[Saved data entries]
-- ==== Sys2Proof/Decode.lean ====
section
/-! DEFINITION. The decoder of the select codes and constants, and after it the encoder (30_encoding rules R44, R56 to R58). -/

namespace Sys2Proof

/-- The eight select codes, all in use (rule R44). -/
def decodeOp (op : BitVec 3) : Instr :=
  match op.toNat with
  | 0 => .frameEnc
  | 1 => .frameDec
  | 2 => .ivalToWire
  | 3 => .ivalFromWire
  | 4 => .bcmEnc
  | 5 => .bcmDec
  | 6 => .frameEq
  | _ => .bcmEq

/-- The nine opcode values (rule R56). -/
def decodeOpcode (w : Word32) : Except DecodeReject Instr :=
  match w.toNat with
  | 1 => .ok .txSetup
  | 2 => .ok .txDelete
  | 3 => .ok .txRead
  | 5 => .ok .rxSetup
  | 6 => .ok .rxDelete
  | 7 => .ok .rxRead
  | 10 => .ok .rxStatus
  | 11 => .ok .rxTimeout
  | 12 => .ok .rxChanged
  | _ => .error .unnamedOpcode

/-- The three BCM flag bits, each alone in its word (rule R57). -/
def decodeBcmFlag (w : Word32) : Except DecodeReject Instr :=
  if w = 0x1#32 then .ok .setTimer
  else if w = 0x2#32 then .ok .startTimer
  else if w = 0x20#32 then .ok .rxFilterId
  else .error .unnamedBcmFlag

/-- The three CAN flag bits, each alone in its word (rule R58). -/
def decodeCanFlag (w : Word32) : Except DecodeReject Instr :=
  if w = 0x20000000#32 then .ok .errFlag
  else if w = 0x40000000#32 then .ok .rtrFlag
  else if w = 0x80000000#32 then .ok .effFlag
  else .error .unnamedCanFlag

/-- Total on every word of every format; a word of no row is rejected by name. -/
def decode (w : InstrWord) : Except DecodeReject Instr :=
  match w.fmt with
  | .cmd => if w.bits.toNat < 8 then .ok (decodeOp (w.bits.setWidth 3)) else .error .opTooWide
  | .bcmOpcode => decodeOpcode w.bits
  | .bcmFlag => decodeBcmFlag w.bits
  | .canFlag => decodeCanFlag w.bits

/-- The word of an instruction, from the tables of rules R44, R56, R57 and R58. -/
def encode : Instr → InstrWord
  | .frameEnc => ⟨.cmd, 0b000⟩
  | .frameDec => ⟨.cmd, 0b001⟩
  | .ivalToWire => ⟨.cmd, 0b010⟩
  | .ivalFromWire => ⟨.cmd, 0b011⟩
  | .bcmEnc => ⟨.cmd, 0b100⟩
  | .bcmDec => ⟨.cmd, 0b101⟩
  | .frameEq => ⟨.cmd, 0b110⟩
  | .bcmEq => ⟨.cmd, 0b111⟩
  | .txSetup => ⟨.bcmOpcode, 1⟩
  | .txDelete => ⟨.bcmOpcode, 2⟩
  | .txRead => ⟨.bcmOpcode, 3⟩
  | .rxSetup => ⟨.bcmOpcode, 5⟩
  | .rxDelete => ⟨.bcmOpcode, 6⟩
  | .rxRead => ⟨.bcmOpcode, 7⟩
  | .rxStatus => ⟨.bcmOpcode, 10⟩
  | .rxTimeout => ⟨.bcmOpcode, 11⟩
  | .rxChanged => ⟨.bcmOpcode, 12⟩
  | .setTimer => ⟨.bcmFlag, 0x00000001⟩
  | .startTimer => ⟨.bcmFlag, 0x00000002⟩
  | .rxFilterId => ⟨.bcmFlag, 0x00000020⟩
  | .errFlag => ⟨.canFlag, 0x20000000⟩
  | .rtrFlag => ⟨.canFlag, 0x40000000⟩
  | .effFlag => ⟨.canFlag, 0x80000000⟩

/-- The `mask` column of the table: the bits of the field that a row fixes. -/
def rowMask (i : Instr) : Word32 :=
  match (encode i).fmt with
  | .cmd => 0x7#32
  | .bcmOpcode => 0xFFFFFFFF#32
  | .bcmFlag => (encode i).bits
  | .canFlag => (encode i).bits

/-- A field's word holds a row's constant: `word & mask = match` (the table's note to rules R57 and R58). -/
def rowHolds (i : Instr) (word : Word32) : Bool := word &&& rowMask i == (encode i).bits

/-- Is the word one that this format's decoder takes? -/
def accepts (fmt : Format) (bits : Word32) : Bool :=
  match decode ⟨fmt, bits⟩ with
  | .ok _ => true
  | .error _ => false

/-- The table gives its formats no distinguishing bits: a row of one byte is a `cmd` word, a wider one a 32-bit field's word. The
32-bit formats are tried in the table's order, the first that takes the word wins, and a word that none takes stays an opcode
word, which the decoder rejects (log 4). -/
def tableWord (nbits w : Nat) : InstrWord :=
  let bits := BitVec.ofNat 32 w
  if nbits ≤ 8 then ⟨.cmd, bits⟩
  else if accepts .bcmOpcode bits then ⟨.bcmOpcode, bits⟩
  else if accepts .bcmFlag bits then ⟨.bcmFlag, bits⟩
  else if accepts .canFlag bits then ⟨.canFlag, bits⟩
  else ⟨.bcmOpcode, bits⟩

/-- The instruction that the decoder reads from a row's word. -/
def decodeTableWord (nbits w : Nat) : Option Instr :=
  match decode (tableWord nbits w) with
  | .ok i => some i
  | .error _ => none

end Sys2Proof
end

#### Your assignment:
Each record above has to be set down again, word for word.

#### Answer box:
-- ==== Sys2Proof/Decode.lean ====
section
/-! DEFINITION. The decoder of the select codes and constants, and after it the encoder (30_encoding rules R44, R56 to R58). -/

namespace Sys2Proof

/-- The eight select codes, all in use (rule R44). -/
def decodeOp (op : BitVec 3) : Instr :=
  match op.toNat with
  | 0 => .frameEnc
  | 1 => .frameDec
  | 2 => .ivalToWire
  | 3 => .ivalFromWire
  | 4 => .bcmEnc
  | 5 => .bcmDec
  | 6 => .frameEq
  | _ => .bcmEq

/-- The nine opcode values (rule R56). -/
def decodeOpcode (w : Word32) : Except DecodeReject Instr :=
  match w.toNat with
  | 1 => .ok .txSetup
  | 2 => .ok .txDelete
  | 3 => .ok .txRead
  | 5 => .ok .rxSetup
  | 6 => .ok .rxDelete
  | 7 => .ok .rxRead
  | 10 => .ok .rxStatus
  | 11 => .ok .rxTimeout
  | 12 => .ok .rxChanged
  | _ => .error .unnamedOpcode

/-- The three BCM flag bits, each alone in its word (rule R57). -/
def decodeBcmFlag (w : Word32) : Except DecodeReject Instr :=
  if w = 0x1#32 then .ok .setTimer
  else if w = 0x2#32 then .ok .startTimer
  else if w = 0x20#32 then .ok .rxFilterId
  else .error .unnamedBcmFlag

/-- The three CAN flag bits, each alone in its word (rule R58). -/
def decodeCanFlag (w : Word32) : Except DecodeReject Instr :=
  if w = 0x20000000#32 then .ok .errFlag
  else if w = 0x40000000#32 then .ok .rtrFlag
  else if w = 0x80000000#32 then .ok .effFlag
  else .error .unnamedCanFlag

/-- Total on every word of every format; a word of no row is rejected by name. -/
def decode (w : InstrWord) : Except DecodeReject Instr :=
  match w.fmt with
  | .cmd => if w.bits.toNat < 8 then .ok (decodeOp (w.bits.setWidth 3)) else .error .opTooWide
  | .bcmOpcode => decodeOpcode w.bits
  | .bcmFlag => decodeBcmFlag w.bits
  | .canFlag => decodeCanFlag w.bits

/-- The word of an instruction, from the tables of rules R44, R56, R57 and R58. -/
def encode : Instr → InstrWord
  | .frameEnc => ⟨.cmd, 0b000⟩
  | .frameDec => ⟨.cmd, 0b001⟩
  | .ivalToWire => ⟨.cmd, 0b010⟩
  | .ivalFromWire => ⟨.cmd, 0b011⟩
  | .bcmEnc => ⟨.cmd, 0b100⟩
  | .bcmDec => ⟨.cmd, 0b101⟩
  | .frameEq => ⟨.cmd, 0b110⟩
  | .bcmEq => ⟨.cmd, 0b111⟩
  | .txSetup => ⟨.bcmOpcode, 1⟩
  | .txDelete => ⟨.bcmOpcode, 2⟩
  | .txRead => ⟨.bcmOpcode, 3⟩
  | .rxSetup => ⟨.bcmOpcode, 5⟩
  | .rxDelete => ⟨.bcmOpcode, 6⟩
  | .rxRead => ⟨.bcmOpcode, 7⟩
  | .rxStatus => ⟨.bcmOpcode, 10⟩
  | .rxTimeout => ⟨.bcmOpcode, 11⟩
  | .rxChanged => ⟨.bcmOpcode, 12⟩
  | .setTimer => ⟨.bcmFlag, 0x00000001⟩
  | .startTimer => ⟨.bcmFlag, 0x00000002⟩
  | .rxFilterId => ⟨.bcmFlag, 0x00000020⟩
  | .errFlag => ⟨.canFlag, 0x20000000⟩
  | .rtrFlag => ⟨.canFlag, 0x40000000⟩
  | .effFlag => ⟨.canFlag, 0x80000000⟩

/-- The `mask` column of the table: the bits of the field that a row fixes. -/
def rowMask (i : Instr) : Word32 :=
  match (encode i).fmt with
  | .cmd => 0x7#32
  | .bcmOpcode => 0xFFFFFFFF#32
  | .bcmFlag => (encode i).bits
  | .canFlag => (encode i).bits

/-- A field's word holds a row's constant: `word & mask = match` (the table's note to rules R57 and R58). -/
def rowHolds (i : Instr) (word : Word32) : Bool := word &&& rowMask i == (encode i).bits

/-- Is the word one that this format's decoder takes? -/
def accepts (fmt : Format) (bits : Word32) : Bool :=
  match decode ⟨fmt, bits⟩ with
  | .ok _ => true
  | .error _ => false

/-- The table gives its formats no distinguishing bits: a row of one byte is a `cmd` word, a wider one a 32-bit field's word. The
32-bit formats are tried in the table's order, the first that takes the word wins, and a word that none takes stays an opcode
word, which the decoder rejects (log 4). -/
def tableWord (nbits w : Nat) : InstrWord :=
  let bits := BitVec.ofNat 32 w
  if nbits ≤ 8 then ⟨.cmd, bits⟩
  else if accepts .bcmOpcode bits then ⟨.bcmOpcode, bits⟩
  else if accepts .bcmFlag bits then ⟨.bcmFlag, bits⟩
  else if accepts .canFlag bits then ⟨.canFlag, bits⟩
  else ⟨.bcmOpcode, bits⟩

/-- The instruction that the decoder reads from a row's word. -/
def decodeTableWord (nbits w : Nat) : Option Instr :=
  match decode (tableWord nbits w) with
  | .ok i => some i
  | .error _ => none

end Sys2Proof
end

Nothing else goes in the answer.